Если рассматривать восхваление под таким углом зрения, то встаёт вопрос о силе, которая восхваляется. В персидской традиции объектом восхваления являются две силы: “царская удача”, то есть фарн, и творческая сила, то есть ветер. Оба мотива весьма архаичны. Представление о царской удаче прямо восходит к сасанидскому времени, а представление о фарне как о благе, которое боги могут даровать человеку, — ещё к авестийской эпохе. Фарн ассоциировался с огнём, а огонь и в зороастрийской традиции, и в персидской традиции мусульманского времени являлся метафорой разума, высшим из четырёх элементов природы. В сасанидском Иране царскую удачу символизировал баран, поэтому многие сасанидские правители носили корону в виде бараньей головы. Так, в “Книге деяний Ардашира” (39) скачущего Ардашира настигает баран, что толкуется астрологом как свидетельство того, что Ардашир станет царём и ему уже невозможно помешать. Баранье руно как символ царской удачи присутствует в аргонавтическом цикле и в хеттских царских ритуалах, что свидетельствует об исключительной архаичности мотива. Важно отметить, что царская удача добывается ценой сакрального путешествия в иной мир, и мотив этого путешествия присутствует в “Сайр ал-‘ибад”.

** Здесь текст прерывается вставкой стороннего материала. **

/-- One record is given up: its pages and leaf blocks return, nothing else changes (R260). -/
def dropRec (c : KvCtx) (idx : Nat) (pr : PendRec) : KvCtx :=
  match c.kv.descs.get? idx with
  | none => { c with kv := { c.kv with records := c.kv.records.del idx } }
  | some d =>
    let c1 := c.modPool d.pool fun q =>
      let q1 := pr.entries.foldl (fun (q : Pool) (_, n) =>
        { q with refs := q.refs.del n, freePages := q.freePages.add n n }) q
      pr.leaves.foldl (fun (q : Pool) (_, b) => q.giveBlocks b 1) q1
    { c1 with kv := { c1.kv with records := c1.kv.records.del idx } }

/-- The records of a unit of work. -/
def unitRecs (c : KvCtx) (unit : Nat) : List (Nat × PendRec) := c.kv.records.filter fun (_, r) => r.unit == unit

/-- Some record of the unit has counts that differ (R260). -/
def unitUneven (c : KvCtx) (unit : Nat) : Bool :=
  (c.unitRecs unit).any fun (idx, pr) =>
    match c.kv.descs.get? idx with
    | none => true
    | some d => match c.kv.pools.get? d.pool with | none => true | some q => !countsEqual q pr

/-- The commit point of a unit of work (R259, R260): all of its records commit, or none does. -/
def commitUnit (c : KvCtx) (unit : Nat) (ok : Bool) : KvCtx :=
  let rs := c.unitRecs unit
  if ok && !c.unitUneven unit then rs.foldl (fun c (i, r) => c.commitRec i r) c
  else rs.foldl (fun c (i, r) => c.dropRec i r) c

/-! ### Sequence commands (R242, R245, R262 to R264) -/

/-- A free descriptor index: one never issued, else the one freed longest ago (R243). -/
def takeIndex (c : KvCtx) : Option (Nat × KvCtx) :=
  if c.kv.nextIndex < 2 ^ 20 then some (c.kv.nextIndex, { c with kv := { c.kv with nextIndex := c.kv.nextIndex + 1 } })
  else match c.kv.freed with
    | [] => none
    | i :: t => some (i, { c with kv := { c.kv with freed := t } })

def descCount (c : KvCtx) : Nat := (c.kv.descs.filter fun (_, d) => d.tenant == c.tid).length

/-- A new descriptor with an empty list of its format, blocks allocated and the header written (R245). -/
def newDesc (c : KvCtx) (d0 : Desc) : Except Status (Nat × KvCtx) :=
  if c.ten.quotas.descriptors ≤ c.descCount then .error .limit
  else
    match c.takeIndex, c.poolOf d0.pool with
    | none, _ => .error .limit
    | _, .error s => .error s
    | some (idx, c1), .ok q =>
      let e := d0.capE q
      let d1 := { d0 with gen := c.kv.gens.getD idx 0, lfmt := if e ≤ 8 then 0 else if e ≤ 262144 then 1 else 2 }
      if d1.lfmt = 0 then
        let d2 := { d1 with list := 0, inl := List.replicate 8 0 }
        .ok (idx, { c1 with kv := { c1.kv with descs := c1.kv.descs.set idx d2 } })
      else
        match q.takeBlocks (d1.topBlocks q) c1.free with
        | none => .error .limit
        | some (b, q1) =>
          let d2 := { d1 with list := q.arena + 4096 * b }
          let c2 := { c1 with kv := { c1.kv with descs := c1.kv.descs.set idx d2, pools := c1.kv.pools.set d0.pool q1 }
                              free := c1.free + 1 }
          match c2.write d2.list (d2.header q) with
          | .error s => .error s
          | .ok c3 => .ok (idx, c3)

/-- SEQ_CREATE (R242, R245). -/
def seqCreate (c : KvCtx) (pool max split pos0 pos1 : Nat) (shard : Bool) : Except Status (Nat × KvCtx) :=
  match c.kv.pools.get? pool with
  | none => .error .noPermission
  | some q =>
    if q.tenant ≠ c.tid then .error .noPermission
    else if max = 0 ∨ 2 ^ 26 < max then .error .badCommand
    else if (!shard && (split != 0 || pos0 != 0 || pos1 != 0))
        || (shard && (split % q.p != 0 || pos0 % q.p != 0 || pos1 % q.p != 0)) then .error .badCommand
    else if shard ∧ (2 ^ 23 < max ∨ 2 ^ 26 < pos0 + min max split ∨ (split < max ∧ 2 ^ 26 < pos1 + (max - split))) then
      .error .limit
    else
      c.newDesc { gen := 0, tenant := c.tid, pool := pool, lfmt := 0, shard := shard, len := 0, max := max, list := 0
                  split := split, pos0 := pos0, pos1 := pos1, inl := [], leaves := 0, taint := false }

/-- Leaf blocks for a forked two-level list (R262). -/
def forkLeaves (c : KvCtx) (idx : Nat) (d : Desc) (q : Pool) : Nat → Except Status KvCtx
  | 0 => .ok c
  | n + 1 =>
    match c.forkLeaves idx d q n with
    | .error s => .error s
    | .ok c1 =>
      match c1.poolOf d.pool with
      | .error s => .error s
      | .ok q1 =>
        match q1.takeBlocks 1 c1.free with
        | none => .error .limit
        | some (b, q2) =>
          let c2 := { c1 with kv := { c1.kv with pools := c1.kv.pools.set d.pool q2 }, free := c1.free + 1 }
          let c3 := c2.modDesc idx fun x => { x with leaves := n + 1 }
          c3.putWord (d.list + 64 + 4 * n) b

/-- SEQ_FORK (R262). -/
def seqFork (c : KvCtx) (parent f : Nat) : Except Status (Nat × KvCtx) :=
  match c.kv.validDesc c.tid parent with
  | none => .error .badAddress
  | some (_, pd) =>
    match c.kv.pools.get? pd.pool with
    | none => .error .badAddress
    | some q =>
      if pd.len < f then .error .limit
      else
        let n := (f + q.p - 1) / q.p * q.layers
        match c.entriesFrom q pd 0 n with
        | .error s => .error s
        | .ok es =>
          if es.any fun e => match e with | some pg => decide (65535 ≤ q.refs.getD pg 0) | none => false then .error .limit
          else
            match c.newDesc { pd with len := 0, leaves := 0, inl := [], taint := pd.taint } with
            | .error s => .error s
            | .ok (idx, c1) =>
              let d1 := (c1.kv.descs.get? idx).getD pd
              match (if d1.lfmt = 2 then c1.forkLeaves idx d1 q ((n + 1023) / 1024) else .ok c1) with
              | .error s => .error s
              | .ok c2 =>
                let d2 := (c2.kv.descs.get? idx).getD d1
                let pairs := (List.range n).zip (es.map fun e => e.getD nullEntry)
                match c2.setEntries q idx d2 pairs with
                | .error s => .error s
                | .ok c3 =>
                  let c4 := c3.modDesc idx fun x => { x with len := f }
                  let c5 := c4.modPool pd.pool fun q => es.foldl (fun q e =>
                    match e with | some pg => { q with refs := q.refs.set pg (q.refs.getD pg 0 + 1) } | none => q) q
                  if d2.lfmt = 0 then .ok (idx, c5)
                  else
                    match c5.write d2.list (({ d2 with len := f } : Desc).header q) with
                    | .error s => .error s
                    | .ok c6 => .ok (idx, c6)

/-- The current summary copy of a page recomputed from its first n rows (R263). -/
def resummarise (c : KvCtx) (q : Pool) (pg n : Nat) : Except Status KvCtx :=
  foldE (fun c h =>
    match c.read (q.kRow pg h 0) (n * q.d * q.wk) with
    | .error s => .error s
    | .ok bs =>
      match (chunks (q.d * q.wk) bs).map (rowSummary q.kf) with
      | [] => .ok c
      | r :: rs => c.write (q.sumRow pg (q.curCopy pg) h) (codesBytes (rs.foldl (mergeSummary q.d) r)))
    c (List.range q.h)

Восхваления “творческой” силы ветра обнаруживаются уже в ведийских текстах, а также в парфянских и манихейских гимнах. Ветер даёт человеку духовную силу, позволяя проникать в недоступные для людей области. Он является как бы духовным эквивалентом фарна, давая человеку, говоря современным языком, “интеллектуальную удачу”. Фарн и ветер роднит и то, что оба они являются элементами мира — огнём и воздухом, притом первый является эквивалентом разума, а второй — вестником разума. Сближение этих двух сил уже имело место в зороастрийских текстах, где бог Веретрагна изображался в виде ветра, несущего знак фарна.
Вполне вероятно, что именно “касыдностью” поэмы и было обеспечено её выживание — традиционная, понятная форма послужила залогом культурной адекватности произведения и за исключительным качеством поэтического исполнения скрыла еретический смысл и сложность внутренней структуры поэмы.
Похоже, что место текста, повествующего о внутреннем мире, в сознании людей определяется его архитектурой, тем, что в тексте появляется нечто глубоко личностное, открывающее человеку доступ в мир любви. Текст Санаи, в отличие от текстов Руми и Данте, устрашает интеллектом, производит впечатление огненных колёс разума, пугающего своей механистичностью и отчуждённостью от человеческих чувств. Этим, видимо, и можно объяснить тот факт, что эзотерическая поэма Санаи, получив “широкую известность в узких кругах”, не стала доступной, в отличие от “Масневи” и “Божественной комедии”, за пределами круга посвященных.
Такой текст, как “Сайр ал-‘ибад”, поглощающий воображение читателя почти нечеловеческой мощью разума и отточенностью метафор, может не стать очень популярным, но вряд ли погибнет. Ибо тот, кто пытается понять смысл поэмы, оказывается в лабиринте слепящего света, и, блуждая в ослепительном сумраке, не может ни проникнуть полностью в его смысл, ни отыскать выход из этого лабиринта слов. Поэма напоминает гигантскую статую, вырубленную в камне, мимо которой проходит череда людей, уже не понимающих смысл этой колоссальной фигуры, но изумляющихся силе того ваятеля, разум которого извлёк это чудовищное изображение из скалы вечности.